Entro 18 mesi, permetterà a 40.000 unita’ immobiliari, tra famiglie e imprese, di beneficiare di connessione ultraveloce a banda larga (fino a 1 Gigabit al secondo) la convenzione firmata oggi a palazzo Spada, a Terni, per dare il via al cablaggio della citta’ per l’attivazione della banda ultralarga. L’atto rientra nel protocollo d’intesa tra Open Fiber, societa’ partecipata al 50% da Enel e Cassa Depositi e Prestiti, e Regione, sottoscritto nel maggio del 2016 attraverso la societa’ inhouse Umbria Digitale, finalizzato alla realizzazione di una rete in fibra ottica sull’intero territorio regionale. A sottoscrivere la convenzione, stamani, sono stati il vice presidente della Regione, Fabio Paparelli, l’assessore comunale ai Lavori pubblici, Sandro Corradi, il direttore network e operations di Open Fiber, Stefano Paggi, e il direttore di Asm, Stefano Tirinzi.

Il programma d’intervento prevede la posa di circa 23 mila chilometri di fibra, con un investimento complessivo di circa 14 milioni di euro.

Quanto alle modalita’ e tempi di scavo e ripristino per la posa della fibra ottica, nel corso dei lavori saranno utilizzati, dove possibile, cavidotti e infrastrutture di rete sotterranee gia’ esistenti per limitare il piu’ possibile l’impatto degli scavi sul territorio e gli eventuali disagi per la comunita’ privilegiando modalita’ innovative sostenibili e a basso impatto ambientale.

“Questo accordo e’ particolarmente importante – ha

sottolineato Paparelli – perche’ assicurera’, a breve, la copertura in fibra ottica della citta’ di Terni andando cosi’ a confermare il programma promosso dalla Regione rispetto al cablaggio dell’intero territorio regionale a partire dai due capoluoghi di provincia. L’intervento che si accinge a realizzare Open Fiber nella citta’ di Terni si integra perfettamente con quello del Piano Bul che interessera’ prioritariamente le aree industriali umbre, in particolare quelle individuate come aree di crisi industriale complessa e non, e le aree meno remunerative del mercato. Si tratta di un’infrastruttura abilitante capace quindi di raggiungere sia le zone piu’ densamente popolose, sia quelle a fallimento di mercato con un attenzione particolare rivolta alle esigenze delle aree artigianali e industriali del comprensorio ternano”.

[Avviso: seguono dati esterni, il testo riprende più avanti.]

theorem test_witness_BranchAndLoopWords :
    ((ready (nth ws2 0).die (0#9) false 0 0#58 = true)) ∧
    (withVal (threadAt (nth ws2 60).die (0#9) false) (fun (th : Thread) => decide ((ready (nth ws2 60).die (0#9) false 2 0#58 = true) ∧ (0 ≤ ↑th.pc + sext 16 (fld (mkWord 2 0#58) 0 16)) ∧ (↑th.pc + sext 16 (fld (mkWord 2 0#58) 0 16) ≤ 4095))) = true) ∧
    (withVal (threadAt (nth ws2 120).die (0#9) false) (fun (th : Thread) => withVal (condHolds (fld (mkWord 3 0#58) 51 3) (regNow (nth ws2 120).die (0#9) false (fld (mkWord 3 0#58) 45 6)) (secondNow (nth ws2 120).die (0#9) false (bitB (mkWord 3 0#58) 38) (fld (mkWord 3 0#58) 39 6) (fld (mkWord 3 0#58) 16 16))) (fun (brcTaken : Bool) => decide ((ready (nth ws2 120).die (0#9) false 3 0#58 = true) ∧ (brcTaken = true) ∧ (0 ≤ ↑th.pc + sext 16 (fld (mkWord 3 0#58) 0 16)) ∧ (↑th.pc + sext 16 (fld (mkWord 3 0#58) 0 16) ≤ 4095)))) = true) ∧
    (withVal (condHolds (fld (mkWord 3 4539883511087111#58) 51 3) (regNow (nth ws2 132).die (0#9) false (fld (mkWord 3 4539883511087111#58) 45 6)) (secondNow (nth ws2 132).die (0#9) false (bitB (mkWord 3 4539883511087111#58) 38) (fld (mkWord 3 4539883511087111#58) 39 6) (fld (mkWord 3 4539883511087111#58) 16 16))) (fun (brcTaken : Bool) => decide ((ready (nth ws2 132).die (0#9) false 3 4539883511087111#58 = true) ∧ (brcTaken = false))) = true) ∧
    (withVal (threadAt (nth ws2 192).die (0#9) false) (fun (th : Thread) => withVal (fld (mkWord 4 4539883511087111#58) 35 12) (fun (len : ℕ) => withVal (if bitB (mkWord 4 4539883511087111#58) 53 = true then fld (mkWord 4 4539883511087111#58) 16 16 else (regNow (nth ws2 192).die (0#9) false (fld (mkWord 4 4539883511087111#58) 47 6)).toNat) (fun (count : ℕ) => decide ((ready (nth ws2 192).die (0#9) false 4 4539883511087111#58 = true) ∧ (0 < len) ∧ (th.pc + len ≤ 4095) ∧ (count = 0) ∧ (∀ f ∈ th.loops.head?, th.pc ≠ f.stop))))) = true) ∧
    (withVal (threadAt (nth ws2 204).die (0#9) false) (fun (th : Thread) => withVal (fld (mkWord 4 9007302334218240#58) 35 12) (fun (len : ℕ) => withVal (if bitB (mkWord 4 9007302334218240#58) 53 = true then fld (mkWord 4 9007302334218240#58) 16 16 else (regNow (nth ws2 204).die (0#9) false (fld (mkWord 4 9007302334218240#58) 47 6)).toNat) (fun (count : ℕ) => decide ((ready (nth ws2 204).die (0#9) false 4 9007302334218240#58 = true) ∧ (0 < len) ∧ (th.pc + len ≤ 4095) ∧ (0 < count) ∧ (th.loops.length < 4) ∧ (∀ f ∈ th.loops.head?, th.pc + len ≤ f.stop))))) = true) := by
  decide +kernel

def ws3 : List State := e2_states

theorem test_witness_WaitsAndSplit :
    (withVal (getCore (nth ws3 240).die 0#9) (fun (x : Core) => decide ((ready (nth ws3 240).die (0#9) false 1 0#58 = true) ∧ (haltReady x false = true))) = true) ∧
    (withVal (getCore (nth ws3 300).die 0#9) (fun (x : Core) => withVal (mkWord 6 0#58) (fun (V : BitVec 64) => decide ((ready (nth ws3 300).die (0#9) false 6 0#58 = true) ∧ (waitevMet x false (bitB V 53) (BitVec.extractLsb' 0 16 V) = true)))) = true) ∧
    (withVal (getCore (nth ws3 304).die 0#9) (fun (x : Core) => withVal (mkWord 6 5#58) (fun (V : BitVec 64) => decide ((ready (nth ws3 304).die (0#9) false 6 5#58 = true) ∧ (waitevMet x false (bitB V 53) (BitVec.extractLsb' 0 16 V) = false)))) = true) ∧
    (withVal (getCore (nth ws3 360).die 0#9) (fun (x : Core) => withVal (mkWord 38 0#58) (fun (P : BitVec 64) => decide ((ready (nth ws3 360).die (0#9) false 38 0#58 = true) ∧ (x.split = false) ∧ (bitB P 53 = false) ∧ (halfBusy x HalfSel.full = false)))) = true) ∧
    (withVal (getCore (nth ws3 387).die 0#9) (fun (x : Core) => withVal (mkWord 38 9007302334218240#58) (fun (P : BitVec 64) => decide ((ready (nth ws3 387).die (0#9) false 38 9007302334218240#58 = true) ∧ (x.split = true) ∧ (bitB P 53 = true) ∧ (halfBusy x HalfSel.full = false) ∧ (x.t1.run = Run.halted)))) = true) ∧
    (withVal (getCore (nth ws3 420).die 0#9) (fun (x : Core) => decide (((threadAt (nth ws3 420).die (0#9) false).wait = Wait.waitev true 0#16) ∧ (waitevMet x false true 0#16 = true))) = true) := by
  decide +kernel

def ws4 : List State := e4_states

theorem test_witness_StreamStatusAndFaultWords :
    (withVal (mkWord 56 52776558133248#58) (fun (G : BitVec 64) => withVal (regNow (nth ws4 0).die (0#9) false (fld G 44 6)) (fun (base : BitVec 64) => decide ((ldgrdForm false 52776558133248#58 = true) ∧ (ready (nth ws4 0).die (0#9) false 56 52776558133248#58 = true) ∧ (base.toNat % 64 = 0)))) = true) ∧
    (withVal (mkWord 56 52776558133248#58) (fun (G : BitVec 64) => decide ((ready (nth ws4 1).die (0#9) false 62 52776558133248#58 = true))) = true) ∧
    (withVal (mkWord 56 35472134897664#58) (fun (G : BitVec 64) => withVal (mkWord 63 35472134897664#58) (fun (S : BitVec 64) => decide ((ready (nth ws4 19).die (0#9) false 63 35472134897664#58 = true) ∧ (statusSource (nth ws4 19).die (0#9) false (fld S 32 12) = some 0#64)))) = true) := by
  decide +kernel


end Wa2

namespace Wb1

def mmaW : List (List (Nat × Nat)) := [
  [(50,1),(41,1),(36,1),(29,0),(25,1),(0,2)], [(50,1),(41,8),(36,8),(29,0),(25,1),(0,2),(22,1),(34,3)],
  [(50,9),(41,1),(36,1),(29,0),(25,1),(0,1)],[(50,1),(46,1),(41,1),(36,1),(29,0),(25,8),(0,1)]]
def eM_states : List State := mmaW.map (fun l => st 0x20 l)
def rlW : List (List (Nat × Nat)) := [[(46,1),(42,0),(34,16)], [(46,1),(42,8),(34,4)], [(53,1),(46,3),(42,1),(34,8)], [(36,0),(50,1),(41,0)], [(36,1),(50,2),(41,1),(40,1)]]
def eR_states : List State := rlW.flatMap (fun l => [st 0x21 l, st 0x22 l])
def ws0 : List State := eM_states

theorem test_witness_MultiplyAccumulate :
    (withVal (mkWord 32 1128167683129346#58) (fun (W : BitVec 64) => withVal (wordEntry (nth ws0 0).die (0#9) false 32 1128167683129346#58) (fun (e : QEntry) => withVal (asTaken (nth ws0 0).die (0#9) false QueueId.feed (lodgePrep (nth ws0 0).die (0#9) 32 1128167683129346#58) 32 1128167683129346#58) (fun (d0 : Die) => withVal (getCore d0 0#9) (fun (x0 : Core) => withVal (waitUntil d0 (mmaFrom d0.aclk x0 HalfSel.full e)) (fun (d : Die) => withVal (getCore d 0#9) (fun (x : Core) => withVal (BitVec.ofNat 2 (fld W 34 2)) (fun (acc : BitVec 2) => decide ((issuesNow (nth ws0 0).die (0#9) false QueueId.feed 32 1128167683129346#58 = true) ∧ (throttled d0 (0#9) false = false) ∧ (mmaReject x false W = none) ∧ (badRing x false (mmaRings W) = none) ∧ (halfField (fld W 46 2) = some HalfSel.full) ∧ (earlierNames x0 (getThread x0 false).edge e (fld W 50 4) = false) ∧ (ringsReady x (mmaRings W) = true) ∧ (lodgeTake (getCore d 0#9).split e.word = 0 ∨ e.stream + lodgeTake (getCore d 0#9).split e.word ≤ sliceSize ∧ lodgeHeld (getCore d 0#9) false e e.stream (lodgeTake (getCore d 0#9).split e.word) false = false ∧ ueIn d (0#9) e.stream (lodgeTake (getCore d 0#9).split e.word) = none) ∧ ((formatOf (fld W 41 5)).any (fun (fa : Format) => (formatOf (fld W 36 5)).any (fun (fb : Format) => true)) = true))))))))) = true) := by
  decide +kernel

def ws1 : List State := eR_states

theorem test_witness_ResidentAndBiasLoads :
    (withVal (mkWord 33 70643622084608#58) (fun (W : BitVec 64) => withVal (wordEntry (nth ws1 0).die (0#9) false 33 70643622084608#58) (fun (e : QEntry) => withVal (asTaken (nth ws1 0).die (0#9) false QueueId.feed (lodgePrep (nth ws1 0).die (0#9) 33 70643622084608#58) 33 70643622084608#58) (fun (d0 : Die) => withVal (waitUntil d0 (resloadFrom d0.aclk (getCore d0 0#9) HalfSel.full (fld W 42 4))) (fun (d : Die) => withVal (getCore d 0#9) (fun (x : Core) => withVal (fld W 42 4) (fun (src : ℕ) => withVal (if src < 8 then [src] else []) (fun (rings : List ℕ) => decide ((issuesNow (nth ws1 0).die (0#9) false QueueId.feed 33 70643622084608#58 = true) ∧ (throttled d0 (0#9) false = false) ∧ (resloadReject x false W = none) ∧ (badRing x false rings = none) ∧ (halfField (fld W 51 2) = some HalfSel.full) ∧ (ringsReady x rings = true) ∧ (lodgeTake (getCore d 0#9).split e.word = 0 ∨ e.stream + lodgeTake (getCore d 0#9).split e.word ≤ sliceSize ∧ lodgeHeld (getCore d 0#9) false e e.stream (lodgeTake (getCore d 0#9).split e.word) false = false ∧ ueIn d (0#9) e.stream (lodgeTake (getCore d 0#9).split e.word) = none) ∧ ((formatOf (fld W 46 5)).any (fun (f : Format) => true) = true))))))))) = true) ∧
    (withVal (mkWord 34 1125899906842624#58) (fun (W : BitVec 64) => withVal (wordEntry (nth ws1 7).die (0#9) false 34 1125899906842624#58) (fun (e : QEntry) => withVal (asTaken (nth ws1 7).die (0#9) false QueueId.edge id 34 1125899906842624#58) (fun (d0 : Die) => withVal (getCore d0 0#9) (fun (x0 : Core) => withVal (waitUntil d0 (preloadFrom d0.aclk x0 HalfSel.full e)) (fun (d : Die) => withVal (getCore d 0#9) (fun (x : Core) => withVal (fld W 36 4) (fun (ring : ℕ) => decide ((issuesNow (nth ws1 7).die (0#9) false QueueId.edge 34 1125899906842624#58 = true) ∧ (throttled d0 (0#9) false = false) ∧ (preloadReject x false W = none) ∧ (badRing x false [ring] = none) ∧ (halfField (fld W 48 2) = some HalfSel.full) ∧ (earlierNames x0 (getThread x0 false).feed e (fld W 50 4) = false) ∧ (anyMma (opsOn x0 HalfSel.full (slotReg x0 HalfSel.full (fld W 50 4)) e.seq) = false) ∧ (ringsReady x [ring] = true) ∧ ((formatOf (fld W 41 5)).any (fun (f : Format) => true) = true))))))))) = true) := by
  decide +kernel
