-- ==== Sys2Proof/Machine/Dispatch.lean ====
section
/-! DEFINITION. The dispatch on the decoded instruction (40_fetch_execute.md R72, R74), one arm per constructor. -/

namespace Sys2Proof.Machine

def exec (i : Instr) (s : State) : Host.Outcome State Fault Refusal :=
  match i with
  | .br nzp off => Sys2Proof.Machine.execBr nzp off s
  | .addReg dr sr1 sr2 => Sys2Proof.Machine.execAddReg dr sr1 sr2 s
  | .addImm dr sr1 imm => Sys2Proof.Machine.execAddImm dr sr1 imm s
  | .ld dr off => Sys2Proof.Machine.execLd dr off s
  | .st sr off => Sys2Proof.Machine.execSt sr off s
  | .jsr off => Sys2Proof.Machine.execJsr off s
  | .jsrr base => Sys2Proof.Machine.execJsrr base s
  | .andReg dr sr1 sr2 => Sys2Proof.Machine.execAndReg dr sr1 sr2 s
  | .andImm dr sr1 imm => Sys2Proof.Machine.execAndImm dr sr1 imm s
  | .ldr dr base off => Sys2Proof.Machine.execLdr dr base off s
  | .str sr base off => Sys2Proof.Machine.execStr sr base off s
  | .rti => Sys2Proof.Machine.execRti s
  | .notReg dr sr => Sys2Proof.Machine.execNotReg dr sr s
  | .ldi dr off => Sys2Proof.Machine.execLdi dr off s
  | .sti sr off => Sys2Proof.Machine.execSti sr off s
  | .jmp base => Sys2Proof.Machine.execJmp base s
  | .res => Sys2Proof.Machine.execRes s
  | .lea dr off => Sys2Proof.Machine.execLea dr off s
  | .trapGetc => Sys2Proof.Machine.execTrapGetc s
  | .trapOut => Sys2Proof.Machine.execTrapOut s
  | .trapPuts => Sys2Proof.Machine.execTrapPuts s
  | .trapIn => Sys2Proof.Machine.execTrapIn s
  | .trapPutsp => Sys2Proof.Machine.execTrapPutsp s
  | .trapHalt => Sys2Proof.Machine.execTrapHalt s
  | .trap vec => Sys2Proof.Machine.execTrap vec s

end Sys2Proof.Machine
end

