-- ==== Sys2Proof/Machine/Step.lean ====
section
/-! DEFINITION. One step of the machine (40_fetch_execute.md R74, R76). -/

namespace Sys2Proof.Machine

/-- `Step()`: fetch, increment, decode, execute. It is defined only while `RUN` is RUNNING; otherwise there is no
successor. -/
def step (s : State) : Host.Outcome State Fault Refusal :=
  match s.run with
  | .running => exec (decode s.fetch.instr) s.fetch
  | .halted => .fault .halted
  | .faulted => .fault .faulted

/-- The state `s` with the word `w` stored where `step` fetches its next instruction, so that the very next step runs it
(log entry 4). -/
def State.withFetchWord (s : State) (nbits w : Nat) : State :=
  s.placeForFetch (BitVec.ofNat 16 (w % 2 ^ nbits))

end Sys2Proof.Machine
end

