theorem State.baseOff6_eq_ofInt (base : Reg) (off : BitVec 6) :
    s.baseOff6 base off = BitVec.ofInt 16 ((s.reg base).toNat + off.toInt) :=
  add_sext (s.reg base) off (by decide)

end Modes

/-- Settles O7: the two PC-relative modes and base plus offset are sums with an extended field, and the indirect mode reads
at the first of them. -/
theorem addressingModesAddSignedOffsets : Obligations.AddressingModesAddSignedOffsets := by
  unfold Obligations.AddressingModesAddSignedOffsets
  intro s
  have hindirect (off : BitVec 9) : s.indirect9 off = s.memRead (BitVec.ofInt 16 (s.pc.toNat + off.toInt)) := by
    rw [State.indirect9, s.pcRel9_eq_ofInt off]
  exact ⟨immediate_eq_ofInt, s.pcRel9_eq_ofInt, s.pcRel11_eq_ofInt, hindirect, s.baseOff6_eq_ofInt⟩

/-! ### What reads leave unchanged -/

/-- `u` is `s` but for what the polls of reads at the status register change (20_memory.md R33 to R35): the two device cells
and the input. -/
structure ReadFrame (s u : State) : Prop where
  regs : SameRegs s u
  pc : u.pc = s.pc
  control : SameControl s u
  params : SameParams s u
  out : u.conOut = s.conOut
  cells : SameCellsButDevices s u

theorem ReadFrame.refl (s : State) : ReadFrame s s where
  regs _ := rfl
  pc := rfl
  control := ⟨rfl, rfl, rfl, rfl⟩
  params := ⟨rfl, rfl⟩
  out := rfl
  cells _ _ _ := rfl

theorem ReadFrame.afterRead {s u : State} (h : ReadFrame s u) (a : Word) : ReadFrame s (u.afterRead a) where
  regs r := (u.reg_afterRead a r).trans (h.regs r)
  pc := (u.afterRead_pc a).trans h.pc
  control := by simpa [SameControl] using h.control
  params := by simpa [SameParams] using h.params
  out := (u.afterRead_conOut a).trans h.out
  cells b hs hd := (u.cell_afterRead a b hs hd).trans (h.cells b hs hd)

/-! ### The loads -/

/-- A result written after reads leaves everything else as the reads have left it. -/
theorem ReadFrame.writeResult {s u : State} (h : ReadFrame s u) (dr : Reg) (v : Word) :
    LoadFrame dr s u (u.writeResult dr v) :=
  ⟨fun r hr => (u.writeResult_reg_ne v hr).trans (h.regs r), h.pc, h.control, h.params, h.out, fun _ => rfl,
    ⟨rfl, rfl, rfl, rfl, rfl⟩, h.cells⟩

/-- What an instruction that ends by loading the word at `ea` does, where only reads have led from `s` to `u`: DR holds the
word that this last read returns, which away from the status register is the cell, and COND is the flag of DR. -/
theorem exec_loads {i : Instr} {s u : State} {dr : Reg} {ea : Word} (hu : ReadFrame s u)
    (h : exec i s = .next (u.loadFrom dr ea)) :
    ∃ t, exec i s = .next t ∧ t.reg dr = u.memRead ea ∧ t.cond = flagOf (t.reg dr) ∧
      LoadFrame dr s (u.afterRead ea) t ∧
      (ea ≠ kbsrAddr → t.reg dr = u.cell ea ∧ SameCells u t ∧ SameInput u t) := by
  have hreg : (u.loadFrom dr ea).reg dr = u.memRead ea := State.writeResult_reg_same _ dr _
  refine ⟨u.loadFrom dr ea, h, hreg, ?_, (hu.afterRead ea).writeResult dr _, fun hea => ?_⟩
  · rw [hreg]
    exact State.writeResult_cond _ dr _
  · rw [hreg, u.memRead_of_ne hea, State.loadFrom, u.afterRead_of_ne hea]
    exact ⟨rfl, fun _ => rfl, rfl, rfl, rfl, rfl, rfl⟩

section Equations

variable (dr base : Reg) (off9 : BitVec 9) (off6 : BitVec 6) (s : State)

theorem exec_ld : exec (.ld dr off9) s = .next (s.loadFrom dr (s.pcRel9 off9)) := rfl

/-- The pointer is read first, and the data in the state that this read leaves (R101). -/
theorem exec_ldi : exec (.ldi dr off9) s =
    .next ((s.afterRead (s.pcRel9 off9)).loadFrom dr (s.memRead (s.pcRel9 off9))) := rfl

theorem exec_ldr : exec (.ldr dr base off6) s = .next (s.loadFrom dr (s.baseOff6 base off6)) := rfl
theorem exec_lea : exec (.lea dr off9) s = .next (s.writeResult dr (s.pcRel9 off9)) := rfl

end Equations

/-- Settles O42: LD is one load in the start state. -/
theorem ldLoadsTheAddressedWord : Obligations.LdLoadsTheAddressedWord := by
  unfold Obligations.LdLoadsTheAddressedWord
  exact fun dr off s => exec_loads (.refl s) (exec_ld dr off s)

/-- Settles O43: LDI is a load after one read, and where that read does not poll it is a load in the start state. -/
theorem ldiLoadsThroughThePointer : Obligations.LdiLoadsThroughThePointer := by
  unfold Obligations.LdiLoadsThroughThePointer
  intro dr off s
  obtain ⟨t, hnext, hreg, hflag, hframe, hplain⟩ :=
    exec_loads ((ReadFrame.refl s).afterRead (s.pcRel9 off)) (exec_ldi dr off s)
  refine ⟨t, hnext, hreg, hflag, hframe, fun hpointer hdata => ?_⟩
  rw [s.memRead_of_ne hpointer, s.afterRead_of_ne hpointer] at hplain
  exact hplain hdata

/-- Settles O44: LDR is one load in the start state, whose address is formed before DR is written. -/
theorem ldrLoadsFromBasePlusOffset : Obligations.LdrLoadsFromBasePlusOffset := by
  unfold Obligations.LdrLoadsFromBasePlusOffset
  exact fun dr base off s => exec_loads (.refl s) (exec_ldr dr base off s)

/-- Settles O45: LEA ends by writing the PC-relative address as its result. -/
theorem leaWritesTheAddressAndFlags : Obligations.LeaWritesTheAddressAndFlags := by
  unfold Obligations.LeaWritesTheAddressAndFlags
  intro dr off s
  obtain ⟨t, hnext, haddress, hrest⟩ := exec_writesResult (exec_lea dr off s)
  exact ⟨t, hnext, haddress.trans (s.pcRel9_eq_ofInt off), hrest⟩

end Sys2Proof.Machine
end

section
/-! PROOF. ST, STI and STR (spec/44_store.md R110 to R112): a store is one memory write in a state that only reads have
touched; what it writes and what it leaves are said once. -/

namespace Sys2Proof.Machine

section Equations

variable (sr base : Reg) (off9 : BitVec 9) (off6 : BitVec 6) (s : State)

theorem exec_st : exec (.st sr off9) s = .next (s.memWrite (s.pcRel9 off9) (s.reg sr)) := rfl

/-- The pointer is read first, and the write is in the state that this read leaves (R111). -/
theorem exec_sti : exec (.sti sr off9) s =
    .next ((s.afterRead (s.pcRel9 off9)).memWrite (s.indirect9 off9) (s.reg sr)) := rfl

theorem exec_str : exec (.str sr base off6) s = .next (s.memWrite (s.baseOff6 base off6) (s.reg sr)) := rfl

end Equations

/-- What an instruction that ends by writing `v` at `ea` in the state `u` does. -/
theorem exec_stores {i : Instr} {s u : State} {ea v : Word} (h : exec i s = .next (u.memWrite ea v)) :
    ∃ t, exec i s = .next t ∧ t.cell ea = v ∧ StoreFrame ea u t :=
  ⟨_, h, u.cell_memWrite_same ea v, u.memWrite_storeFrame ea v⟩

/-- A word written after reads leaves all but itself as the reads have left it, so all but itself, the device cells and the
input as they were before the reads. -/
theorem ReadFrame.memWrite {s u : State} (h : ReadFrame s u) (ea v : Word) :
    SameRegs s (u.memWrite ea v) ∧ (u.memWrite ea v).pc = s.pc ∧ SameControl s (u.memWrite ea v) ∧
      SameParams s (u.memWrite ea v) ∧ (u.memWrite ea v).conOut = s.conOut ∧
      SameCellsButDevicesAnd ea s (u.memWrite ea v) :=
  ⟨h.regs, h.pc, h.control, h.params, h.out, fun a ha hs hd =>
    (u.cell_setCell_ne v ha).trans (h.cells a hs hd)⟩

/-- Settles O46: ST is one write in the start state. -/
theorem stStoresAtThePcRelativeAddress : Obligations.StStoresAtThePcRelativeAddress := by
  unfold Obligations.StStoresAtThePcRelativeAddress
  exact fun sr off s => exec_stores (exec_st sr off s)

/-- Settles O47: STI is a write after one read, and where that read does not poll it is a write in the start state. -/
theorem stiStoresThroughThePointer : Obligations.StiStoresThroughThePointer := by
  unfold Obligations.StiStoresThroughThePointer
  intro sr off s
  obtain ⟨hregs, hpc, hcontrol, hparams, hout, hcells⟩ :=
    ((ReadFrame.refl s).afterRead (s.pcRel9 off)).memWrite (s.indirect9 off) (s.reg sr)
  refine ⟨_, exec_sti sr off s, State.cell_memWrite_same _ _ _, State.memWrite_storeFrame _ _ _, hregs, hpc,
    s.afterRead_cond _, hcontrol, hparams, hout, hcells, fun hpointer => ⟨s.memRead_of_ne hpointer, ?_⟩⟩
  rw [s.afterRead_of_ne hpointer]
  exact s.memWrite_storeFrame _ _

/-- Settles O48: STR is one write in the start state. -/
theorem strStoresAtBasePlusOffset : Obligations.StrStoresAtBasePlusOffset := by
  unfold Obligations.StrStoresAtBasePlusOffset
  exact fun sr base off s => exec_stores (exec_str sr base off s)

end Sys2Proof.Machine
end

section
/-! PROOF. The console over an instruction (45_trap.md R129): which of its effects write output and which take input. -/

namespace Sys2Proof.Machine

/-- Of the effects of an instruction only its output changes `CON_OUT`. -/
theorem conOut_keptByEffects {i : Instr} (ho : ¬ writesOutput i) (s : State) (out : List ConEvent) :
    KeptByEffects i s (·.conOut = out) where
  setReg _ _ _ _ h := h
  setCC _ _ _ h := h
  setPc _ _ _ h := h
  read _ u a h := (u.afterRead_conOut a).trans h
  store _ _ _ _ h := h
  take _ _ _ _ _ h := h
  append ho' := absurd ho' ho

/-- Of the effects of an instruction only its blocking reads and the polls of its reads take input. -/
theorem input_keptByEffects {i : Instr} (hb : ¬ blocksOnInput i) (hr : readsMemory i = false) (s s₀ : State) :
    KeptByEffects i s (SameInput s₀) where
  setReg _ _ _ _ h := h
  setCC _ _ _ h := h
  setPc _ _ _ h := h
  read hr' := by rw [hr] at hr'; cases hr'
  store _ _ _ _ h := h
  take hb' := absurd hb' hb
  append _ _ _ h := h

Per il vicepresidente Paparelli, “cio’ rappresenta un sicuro valore aggiunto per le famiglie e per lo sviluppo dei servizi digitali e ancor piu’ per le imprese e lo sviluppo dell’intero territorio. Grazie alla collaborazione e all’impegno di Open Fiber, l’Umbria – ha concluso -si conferma dunque una regione in prima linea per la digitalizzazione dei servizi ai cittadini, della pubblica amministrazione e del proprio tessuto produttivo”.

Paggi ha invece sottolineato come a Perugia “sia stato messo a segno un record completando la rete in meno di 18 mesi. Ora – ha aggiunto – e’ la volta di Terni e in seguito cableremo Spoleto, Foligno, Citta’ di Castello e tutti gli altri comuni umbri che ci siamo aggiudicati nell’ambito del secondo bando Infratel”.